/-! ### `State.setRes` -/

@[simp] theorem State.setRes_ieDone (s : State) (r : Nat) : (s.setRes r).ieDone = s.ieDone := rfl
@[simp] theorem State.setRes_ieErr (s : State) (r : Nat) : (s.setRes r).ieErr = s.ieErr := rfl
@[simp] theorem State.setRes_busy (s : State) (r : Nat) : (s.setRes r).busy = s.busy := rfl
@[simp] theorem State.setRes_done (s : State) (r : Nat) : (s.setRes r).done = s.done := rfl
@[simp] theorem State.setRes_err (s : State) (r : Nat) : (s.setRes r).err = s.err := rfl
@[simp] theorem State.setRes_cfgValid (s : State) (r : Nat) : (s.setRes r).cfgValid = s.cfgValid := rfl
@[simp] theorem State.setRes_lift (s : State) (r : Nat) : (s.setRes r).lift = s.lift := rfl
@[simp] theorem State.setRes_mers (s : State) (r : Nat) : (s.setRes r).mers = s.mers := rfl
@[simp] theorem State.setRes_errCode (s : State) (r : Nat) : (s.setRes r).errCode = s.errCode := rfl
@[simp] theorem State.setRes_errInfo (s : State) (r : Nat) : (s.setRes r).errInfo = s.errInfo := rfl
@[simp] theorem State.setRes_modq (s : State) (r : Nat) : (s.setRes r).modq = s.modq := rfl
@[simp] theorem State.setRes_q (s : State) (r : Nat) : (s.setRes r).q = s.q := rfl
@[simp] theorem State.setRes_maxLog (s : State) (r : Nat) : (s.setRes r).maxLog = s.maxLog := rfl
@[simp] theorem State.setRes_ninv (s : State) (r : Nat) : (s.setRes r).ninv = s.ninv := rfl
@[simp] theorem State.setRes_liftW0 (s : State) (r : Nat) : (s.setRes r).liftW0 = s.liftW0 := rfl
@[simp] theorem State.setRes_liftW1 (s : State) (r : Nat) : (s.setRes r).liftW1 = s.liftW1 := rfl
@[simp] theorem State.setRes_a0 (s : State) (r : Nat) : (s.setRes r).a0 = s.a0 := rfl
@[simp] theorem State.setRes_a1 (s : State) (r : Nat) : (s.setRes r).a1 = s.a1 := rfl
@[simp] theorem State.setRes_b0 (s : State) (r : Nat) : (s.setRes r).b0 = s.b0 := rfl
@[simp] theorem State.setRes_b1 (s : State) (r : Nat) : (s.setRes r).b1 = s.b1 := rfl
@[simp] theorem State.setRes_res0 (s : State) (r : Nat) : (s.setRes r).res0 = BitVec.ofNat 32 r := rfl
@[simp] theorem State.setRes_res1 (s : State) (r : Nat) : (s.setRes r).res1 = s.res1 := rfl
@[simp] theorem State.setRes_cmdLatch (s : State) (r : Nat) : (s.setRes r).cmdLatch = s.cmdLatch := rfl
@[simp] theorem State.setRes_mem (s : State) (r : Nat) : (s.setRes r).mem = s.mem := rfl
@[simp] theorem State.setRes_resets (s : State) (r : Nat) : (s.setRes r).resets = s.resets := rfl
@[simp] theorem State.setRes_agenda (s : State) (r : Nat) : (s.setRes r).agenda = s.agenda := rfl
@[simp] theorem State.setRes_response (s : State) (r : Nat) : (s.setRes r).response = s.response := rfl
@[simp] theorem State.setRes_cfgTable (s : State) (r : Nat) : (s.setRes r).cfgTable = s.cfgTable := rfl

/-! ### `State.setResPair` -/

@[simp] theorem State.setResPair_ieDone (s : State) (r : Fp2) : (s.setResPair r).ieDone = s.ieDone := rfl
@[simp] theorem State.setResPair_ieErr (s : State) (r : Fp2) : (s.setResPair r).ieErr = s.ieErr := rfl
@[simp] theorem State.setResPair_busy (s : State) (r : Fp2) : (s.setResPair r).busy = s.busy := rfl
@[simp] theorem State.setResPair_done (s : State) (r : Fp2) : (s.setResPair r).done = s.done := rfl
@[simp] theorem State.setResPair_err (s : State) (r : Fp2) : (s.setResPair r).err = s.err := rfl
@[simp] theorem State.setResPair_cfgValid (s : State) (r : Fp2) : (s.setResPair r).cfgValid = s.cfgValid := rfl
@[simp] theorem State.setResPair_lift (s : State) (r : Fp2) : (s.setResPair r).lift = s.lift := rfl
@[simp] theorem State.setResPair_mers (s : State) (r : Fp2) : (s.setResPair r).mers = s.mers := rfl
@[simp] theorem State.setResPair_errCode (s : State) (r : Fp2) : (s.setResPair r).errCode = s.errCode := rfl
@[simp] theorem State.setResPair_errInfo (s : State) (r : Fp2) : (s.setResPair r).errInfo = s.errInfo := rfl
@[simp] theorem State.setResPair_modq (s : State) (r : Fp2) : (s.setResPair r).modq = s.modq := rfl
@[simp] theorem State.setResPair_q (s : State) (r : Fp2) : (s.setResPair r).q = s.q := rfl
@[simp] theorem State.setResPair_maxLog (s : State) (r : Fp2) : (s.setResPair r).maxLog = s.maxLog := rfl
@[simp] theorem State.setResPair_ninv (s : State) (r : Fp2) : (s.setResPair r).ninv = s.ninv := rfl
@[simp] theorem State.setResPair_liftW0 (s : State) (r : Fp2) : (s.setResPair r).liftW0 = s.liftW0 := rfl
@[simp] theorem State.setResPair_liftW1 (s : State) (r : Fp2) : (s.setResPair r).liftW1 = s.liftW1 := rfl
@[simp] theorem State.setResPair_a0 (s : State) (r : Fp2) : (s.setResPair r).a0 = s.a0 := rfl
@[simp] theorem State.setResPair_a1 (s : State) (r : Fp2) : (s.setResPair r).a1 = s.a1 := rfl
@[simp] theorem State.setResPair_b0 (s : State) (r : Fp2) : (s.setResPair r).b0 = s.b0 := rfl
@[simp] theorem State.setResPair_b1 (s : State) (r : Fp2) : (s.setResPair r).b1 = s.b1 := rfl
@[simp] theorem State.setResPair_res0 (s : State) (r : Fp2) : (s.setResPair r).res0 = BitVec.ofNat 32 r.1 := rfl
@[simp] theorem State.setResPair_res1 (s : State) (r : Fp2) : (s.setResPair r).res1 = BitVec.ofNat 32 r.2 := rfl
@[simp] theorem State.setResPair_cmdLatch (s : State) (r : Fp2) : (s.setResPair r).cmdLatch = s.cmdLatch := rfl
@[simp] theorem State.setResPair_mem (s : State) (r : Fp2) : (s.setResPair r).mem = s.mem := rfl
@[simp] theorem State.setResPair_resets (s : State) (r : Fp2) : (s.setResPair r).resets = s.resets := rfl
@[simp] theorem State.setResPair_agenda (s : State) (r : Fp2) : (s.setResPair r).agenda = s.agenda := rfl
@[simp] theorem State.setResPair_response (s : State) (r : Fp2) : (s.setResPair r).response = s.response := rfl
@[simp] theorem State.setResPair_cfgTable (s : State) (r : Fp2) : (s.setResPair r).cfgTable = s.cfgTable := rfl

== TASK INSTRUCTIONS ==
Restate precisely, and with nothing added, the lines from the one with "32 r.1 := rfl" through the final line of the material.

== RESULT FOR THIS EXERCISE ==
@[simp] theorem State.setResPair_res0 (s : State) (r : Fp2) : (s.setResPair r).res0 = BitVec.ofNat 32 r.1 := rfl
@[simp] theorem State.setResPair_res1 (s : State) (r : Fp2) : (s.setResPair r).res1 = BitVec.ofNat 32 r.2 := rfl
@[simp] theorem State.setResPair_cmdLatch (s : State) (r : Fp2) : (s.setResPair r).cmdLatch = s.cmdLatch := rfl
@[simp] theorem State.setResPair_mem (s : State) (r : Fp2) : (s.setResPair r).mem = s.mem := rfl
@[simp] theorem State.setResPair_resets (s : State) (r : Fp2) : (s.setResPair r).resets = s.resets := rfl
@[simp] theorem State.setResPair_agenda (s : State) (r : Fp2) : (s.setResPair r).agenda = s.agenda := rfl
@[simp] theorem State.setResPair_response (s : State) (r : Fp2) : (s.setResPair r).response = s.response := rfl
@[simp] theorem State.setResPair_cfgTable (s : State) (r : Fp2) : (s.setResPair r).cfgTable = s.cfgTable := rfl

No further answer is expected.